Inconsistency handling is an important issue in knowledge management. Especially in ontology engineering, logical inconsistencies may occur during ontology construction. A natural way to reason with an inconsistent ontology is to utilize the maximal consistent subsets of the ontology. However, previous studies on selecting maximum consistent subsets have rarely considered the semantics of the axioms, which may result in irrational inference. In this paper, we propose a novel approach to reasoning with inconsistent ontologies in description logics based on the embeddings of axioms. We first give a method for turning axioms into distributed semantic vectors to compute the semantic connections between the axioms. We then define an embedding-based method for selecting the maximum consistent subsets and use it to define an inconsistency-tolerant inference relation. We show the rationality of our inference relation by considering some logical properties. Finally, we conduct experiments on several ontologies to evaluate the reasoning power of our inference relation. The experimental results show that our embedding-based method can outperform existing inconsistency-tolerant reasoning methods based on maximal consistent subsets.

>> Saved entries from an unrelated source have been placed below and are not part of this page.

-- ==== Sys2Proof/Machine/Step.lean ====
section
/-! DEFINITION. One step of the machine: the block reset while its pin is asserted, else the command at the head of the
command stream. -/

namespace Sys2Proof.Machine

/-- One step (20_memory.md R80, R84; 70_reset_and_hazards.md R310, R327; 43_register_access.md R223). -/
def step (s : State) : Host.Outcome State Fault Refusal :=
  if s.rst then .next s.blockReset
  else
    match decode s.cmd with
    | .command i rest => exec i { s with cmd := rest }
    | .reserved op rest => answerReserved op { s with cmd := rest }
    | .incomplete => .refused .awaitingCommandBytes

/-- s with the command of the word w of nbits bits at the head of its command stream, so that the next step runs it. -/
def State.withFetchWord (s : State) (nbits w : Nat) : State := s.placeTableWord nbits w

end Sys2Proof.Machine
end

翻译：不一致处理是知识管理中的一个重要问题。特别在本体工程中，本体构建过程中可能产生逻辑不一致性。处理不一致本体的自然方法是利用本体的最大一致子集。然而，以往关于最大一致子集选择的研究很少考虑公理的语义，这可能导致非理性的推理。本文提出了一种基于公理嵌入的描述逻辑中不一致本体推理的新方法。首先，我们给出了一种将公理转化为分布式语义向量的方法，以计算公理之间的语义联系。随后，我们定义了一种基于嵌入的最大一致子集选择方法，并利用它定义了一种不一致容忍的推理关系。通过考察若干逻辑性质，我们证明了该推理关系的合理性。最后，我们在多个本体上进行了实验，评估了该推理关系的推理能力。实验结果表明，基于嵌入的方法在性能上优于现有基于最大一致子集的不一致容忍推理方法。